The two-day virtual Newspaper Redesign Workshop on November 10–11, 2025, by World Association of News Publishers (WAN-IFRA), led by design expert Jon Wile, will train newsrooms to reinvent print for modern readers — focusing on visual storytelling, template strategy, redesign execution, and effective design feedback — to build sustainable, high-impact, loyalty-driving print products.

Long after many media execs prematurely declared print irrelevant, a masterclass on newspaper redesign — led by one of the world’s most influential news design leaders — is attracting global attention. American design leader Jon Wile will run a virtual, two-day strategic workshop on print publication reinvention — a signal that the smartest newsrooms are no longer asking whether print has a future, but what kind of print is worth keeping.
Hosted as a focused masterclass rather than a broad webinar,the Newspaper Redesign Workshop is positioned not as nostalgia management, but as strategy — a rethink of the print product for the attention-fractured, design-aware, loyalty-driven reader of 2025. It is not a how-to-make-it-prettier workshop. The language is precise: surprise, sustain, differentiate, earn loyalty, support business goals — not merely survive.
The workshop is led by Jon Wile, Vice President of Design at American City Business Journals, a heavyweight who oversees visual direction across 40 publications and more than 50 designers.
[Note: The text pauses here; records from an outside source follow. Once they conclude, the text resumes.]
/-- A scan adds to each counter the number of occurrences of its byte, in 32 bits. -/
theorem readFreq_foldl_countOne : ∀ (t : List Byte) (f : Vector Word 256) (y : Byte),
    readFreq (t.foldl countOne f) y = readFreq f y + BitVec.ofNat 32 (t.count y)
  | [], f, y => by simp
  | x :: t, f, y => by
    rw [List.foldl_cons, readFreq_foldl_countOne t, readFreq_countOne, List.count_cons]
    by_cases h : y = x
    · subst h
      simp only [if_true, beq_self_eq_true]
      rw [BitVec.add_assoc, Nat.add_comm, BitVec.ofNat_add]
      rfl
    · have : (x == y) = false := by simpa using fun e => h e.symm
      simp [h, this]

/-- What `count(t)` gives (42_tree.md R180): the occurrences of each byte, and of the sentinel one more. -/
theorem readFreq_countBytes (t : List Byte) (y : Byte) (h : t.length + 1 < 2 ^ 32) :
    (readFreq (countBytes t) y).toNat = t.count y + if y = Config.eosByte then 1 else 0 := by
  have hc : t.count y ≤ t.length := List.count_le_length
  unfold countBytes
  rw [readFreq_countOne, readFreq_foldl_countOne, readFreq_foldl_countOne, readFreq_zero, readFreq_zero]
  have hone : (1 : Word).toNat = 1 := rfl
  by_cases hy : y = Config.eosByte
  · subst hy
    simp only [if_true, BitVec.toNat_add, BitVec.toNat_ofNat, hone]
    omega
  · simp only [hy, if_false, BitVec.toNat_add, BitVec.toNat_ofNat]
    omega

theorem sum_set_add : ∀ (l : List Nat) (i : Nat) (v : Nat) (h : i < l.length), (l.set i v).sum + l[i] = l.sum + v
  | [], _, _, h => by simp at h
  | x :: l, 0, v, _ => by simp; omega
  | x :: l, i + 1, v, h => by
    have := sum_set_add l i v (by simpa using h)
    simp only [List.set_cons_succ, List.sum_cons, List.getElem_cons_succ]
    omega

theorem readFreq_le_counterSum (f : Vector Word 256) (x : Byte) : (readFreq f x).toNat ≤ counterSum f := by
  unfold counterSum readFreq
  apply List.le_sum_of_mem
  rw [List.mem_map]
  exact ⟨f[x.toNat]'x.isLt, by rw [Vector.mem_toList_iff]; exact Vector.getElem_mem _, rfl⟩

/-- Replacing a counter replaces its value in the sum. -/
theorem counterSum_writeFreq (f : Vector Word 256) (x : Byte) (v : Word) :
    counterSum (writeFreq f x v) + (readFreq f x).toNat = counterSum f + v.toNat := by
  have hx : x.toNat < 256 := x.isLt
  unfold counterSum writeFreq readFreq
  rw [Vector.toList_set, List.map_set]
  have := sum_set_add (f.toList.map BitVec.toNat) x.toNat v.toNat (by simpa using hx)
  simpa using this

theorem counterSum_countOne (f : Vector Word 256) (x : Byte) (h : counterSum f + 1 < 2 ^ 32) :
    counterSum (countOne f x) = counterSum f + 1 := by
  have h1 := counterSum_writeFreq f x (readFreq f x + 1)
  have h2 := readFreq_le_counterSum f x
  have h3 : (readFreq f x + 1).toNat = (readFreq f x).toNat + 1 := by
    rw [BitVec.toNat_add]
    exact Nat.mod_eq_of_lt (by simp; omega)
  rw [h3] at h1
  unfold countOne
  omega

theorem counterSum_foldl_countOne : ∀ (t : List Byte) (f : Vector Word 256), counterSum f + t.length < 2 ^ 32 →
    counterSum (t.foldl countOne f) = counterSum f + t.length
  | [], f, _ => rfl
  | x :: t, f, h => by
    simp only [List.length_cons] at h
    have h1 := counterSum_countOne f x (by omega)
    rw [List.foldl_cons, counterSum_foldl_countOne t _ (by omega), h1]
    simp only [List.length_cons]
    omega

theorem counterSum_zero : counterSum (Vector.replicate 256 0) = 0 := by decide +kernel

/-- "the counters sum to `|t| + 1`" (42_tree.md R180). -/
theorem counterSum_countBytes (t : List Byte) (h : t.length + 1 < 2 ^ 32) : counterSum (countBytes t) = t.length + 1 := by
  have h1 := counterSum_foldl_countOne t (Vector.replicate 256 0) (by rw [counterSum_zero]; omega)
  rw [counterSum_zero, Nat.zero_add] at h1
  unfold countBytes
  rw [counterSum_countOne _ _ (by omega), h1]

/-! ### The working list -/

/-- The working list is in the order of 42_tree.md R182. -/
def SortedEntries (l : List SortEntry) : Prop := l.Pairwise fun a b => entryBefore a b = true

/-- The order is total on distinct sequence numbers (42_tree.md R182). -/
theorem entryBefore_total {a b : SortEntry} (h : a.seq ≠ b.seq) : entryBefore a b = true ∨ entryBefore b a = true := by
  unfold entryBefore
  simp only [Bool.or_eq_true, Bool.and_eq_true, decide_eq_true_eq, beq_iff_eq]
  rcases Nat.lt_trichotomy a.count.toNat b.count.toNat with h1 | h1 | h1
  · exact .inl (.inl h1)
  · have := BitVec.eq_of_toNat_eq h1
    rcases Nat.lt_or_gt_of_ne h with h2 | h2
    · exact .inl (.inr ⟨this, h2⟩)
    · exact .inr (.inr ⟨this.symm, h2⟩)
  · exact .inr (.inl h1)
Formerly of The Washington Post and current President of the Society for News Design, Wile represents the exact kind of operator newsrooms are now scrambling to understand — someone who knows how to align aesthetics with reader habit, business strategy, and repeatable design intelligence.
The structure is surgical. Day One begins with “Print Publication Design,” a recalibration of what still makes physical newspapers valuable — a reminder that print is not dead, but unforgivably boring when treated mechanically. Wile will deep-dive into visual storytelling and the editorial logic behind smart visual editing — the choices that make a printed page feel alive, not just filled. The session then moves into the unsentimental mechanics: template systems, style sheets, and the discipline of design consistency. Beauty, here, is operational — not ornamental.
Session Two of Day One goes tactical. Simply titled “Redesign – The Prep,” it tackles the political and cultural minefield inside most legacy institutions. Wile attempts to define what the word “redesign” really means — a necessary step, given how often the word gets abused as a synonym for cosmetic overhaul. He then drills into stakeholder mapping, decision ownership, and how redesign efforts collapse when they are treated as a side-project rather than cultural reset. The framing is clear: great redesigns do not begin in InDesign. They begin in alignment.
Day Two is where things move from philosophy to build-mode. The third session, “Redesign – The Build,” is where participants enter the application layer: contemporary print architecture, modular systems that scale without looking templated, and the mechanics of delivering visual surprise inside a templated workflow. The emphasis on “maximizing templates to improve efficiency” is revealing — this is redesign as throughput optimization, not just visual upgrade. It closes with a deliberately competitive instinct: enhancing uniqueness. A print product that does not have a distinctive visual fingerprint — Wile implies — is dead on arrival in 2025.
The final session is one of the least discussed — but most essential — skills in modern newsroom design culture: how to give design feedback. Many print redesigns aren’t killed by bad ideas — they’re killed by feedback that is either vague, impatient, ego-driven, or linguistically incompatible between editorial and design. The session breaks this down empathetically: how to “speak the designer’s language,” how to articulate edits that sharpen rather than obstruct, how to make feedback a tool of acceleration rather than alienation.
This masterclass arrives at a moment when many publishers — especially in India, Southeast Asia, and the US — are quietly reconsidering print not as legacy ballast, but as a premium, habit-locking, high-trust product. The global digital ecosystem is increasingly identical — infinite scrolls, same visual grammar, same typography, same rhythm of consumption. Print, paradoxically, is once again where brands can be most visually differentiated.
What this workshop signals is a strategic reset: print is no longer about nostalgia. It is about editorial experience design — and it is being rearchitected by teams that understand pace, pattern, loyalty, and business, not just layout. That is why this two-day masterclass — short, intentional, tactical — is drawing attention beyond the traditional newsroom design crowd. It isn’t just for designers. It’s for decision-makers — those about to choose whether their print product is a strategic asset or a slow, silent liability.